Hey Taku, one of your best videos yet.
Loved it. Alost 700K in Sept 2023. . . . I'm still calling a MIl by year's end. Love you guys. . .
I'm so happy to see this I knew my bro would meet them!
Brilliant video Taku. Nice catch Jocelyn.
What a Magnificent looking Meal!
This was an excellent segment. Learned some different cooking techniques. Awesome that for you to lend your platform to others.
Love it amigo! I look forward to the new series brother, I think a miking up the other chefs would be dopeee
You guys came up with a new reality show. catch and cook seafood before the tide comes in. Well actually they can keep cooking while the tide crashes into them.
We use Colatura di alici instead of fish sause! Its the salted anchovies dripping, it's so good you have to try it :)
Another awesome video, Taku! I love your authenticity in every video!
3 chefs always more interesting. Love how they all explained the steps involved. Easy to follow along. Also their backround stories add so much flavor to the narrative. Taku and Jazmine so-o-o-o well produced. Mahalo.
Curtis (I cook almost every day. Constantly looking for new ideas.
My friend and co-worker Charles told me about you so i subscribed. Greetings from Jamaica.
Italians love anchovies. Fish sauce is not a strange concept.
My type of chef’s table 🤙🏼
🇵🇭 represent. Taku needs to link with some San Diego Chefs coming up
In the game
Loosen the drag you'll ratio will be alot better
Lol takku sounded like a broken record repeating everything big guy was saying just after the fifteen minute mark
Thanks Taku for the Hexclad hookup! Just bought mine using your link 😊
Fly-fishing for pinks is a blast! Got 16 in one day!
The netting at 4:45 in, was insane. Can you go smaller on the net in the future. Maybe a small home aquarium net😅. Great videos! Very entertaining.

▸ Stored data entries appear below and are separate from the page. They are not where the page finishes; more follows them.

-- ==== Sys2Proof/Machine/Checksums.lean ====
section
/-! DEFINITION. The two checksums (R190) and the TRAIN pattern generator (R189). -/

namespace Sys2Proof.Machine

/-- The bits of a byte, most significant first. -/
def bitsHigh (b : Byte) : List Bool := [7, 6, 5, 4, 3, 2, 1, 0].map (fun i => b.getLsbD i)

/-- The bits of a byte, least significant first. -/
def bitsLow (b : Byte) : List Bool := [0, 1, 2, 3, 4, 5, 6, 7].map (fun i => b.getLsbD i)

def crc16Bit (r : BitVec 16) (bit : Bool) : BitVec 16 :=
  if r.getLsbD 15 != bit then (r <<< 1) ^^^ 0x1021#16 else r <<< 1

def crc16Byte (r : BitVec 16) (b : Byte) : BitVec 16 := (bitsHigh b).foldl crc16Bit r

/-- The CRC-16 over a run of bytes (R190). -/
def crc16 (bytes : List Byte) : BitVec 16 := bytes.foldl crc16Byte 0xFFFF#16

def crc32Bit (r : Word) (bit : Bool) : Word :=
  if r.getLsbD 0 != bit then (r >>> 1) ^^^ 0xEDB88320#32 else r >>> 1

def crc32Byte (r : Word) (b : Byte) : Word := (bitsLow b).foldl crc32Bit r

/-- The CRC-32 register advanced over payload bytes in order (R37, R190). -/
def crc32Advance (r : Word) (bytes : List Byte) : Word := bytes.foldl crc32Byte r

/-- The value of a CRC-32 register at the end: the register inverted (R190). -/
def crc32Value (r : Word) : Word := ~~~r

/-- The bytes of a word from bits 31 to 24 down. -/
def wordBytes (w : Word) : List Byte :=
  [w.extractLsb' 24 8, w.extractLsb' 16 8, w.extractLsb' 8 8, w.extractLsb' 0 8]

/-- The CRC-16 register advanced over a word's bytes (R190). -/
def crc16Word (r : BitVec 16) (w : Word) : BitVec 16 := (wordBytes w).foldl crc16Byte r

/-! The generator: stage 1 is bit 0 and stage 31, the output, is bit 30; the feedback is stage 31 xor stage 28 (R189, log 16). -/

/-- The generator after one bit. -/
def prbsShift (g : BitVec 31) : BitVec 31 :=
  (g <<< 1) ||| (if g.getLsbD 30 != g.getLsbD 27 then 1#31 else 0#31)

/-- The generator after a number of bits. -/
def prbsRun : Nat → BitVec 31 → BitVec 31
  | 0, g => g
  | n + 1, g => prbsRun n (prbsShift g)

/-- The next 32 output bits, the first in bit 31. -/
def prbsWord (g : BitVec 31) : Word :=
  (g.setWidth 32 <<< 1) ||| (if g.getLsbD 30 != g.getLsbD 27 then 1#32 else 0#32)

/-- The generator after a pattern word. -/
def prbsNext (g : BitVec 31) : BitVec 31 := prbsRun 32 g

/-- The generator that a received word fixes: the one whose next output follows the word's last 31 bits (R152, log 16). -/
def prbsLoad (w : Word) : BitVec 31 := prbsRun 31 (w.setWidth 31)

/-- The generator's starting value: all ones (R151, R189). -/
def prbsStart : BitVec 31 := 0x7FFFFFFF#31

end Sys2Proof.Machine
end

This was so good! I really enjoyed it. I'm a fan.
that looked sooooo gooood
The Romans invented fermented fish sauce: Garum
Fish sauce in Mariana? Sounds good! My mom would make Spaghetti with Tuna.
5:21 oh to be a fish right now.
Joseline putting a dent on them pinks, great job guys love your videos 🎣👍
The Fat Boy in me loved the conversation while they were eating, bouncing ideas on improving the meal made me salivate ... Great episode.
Watching y'all fart around with the useless net gave me anxiety and palpitations!🤣🤣🤣
🌴 well that was fun , nice colab , the mango queen was being a fishing beast ! Good job ! 👍🏼
Amaaaaaaazing video! Vitamin R baby!!!
Thank for tip how to get eggs out from a roe’s easy and fast. I come out my kitchen to try it, and it works 👍
Desperate times calls for desperate measures
Hi from Anacortes, Love the video, will have to do some cooking outside. I use a thin flexible filet knife, it slides along the bones much better and a red hot iron skillet for my blacked fish. Have a freezer full of Coho, this was a lot of inspiration. Also I started keeping the roe, I brine it for about 4 minutes and put it in little 1/4 pint jars, everyone loves the salmon caviar.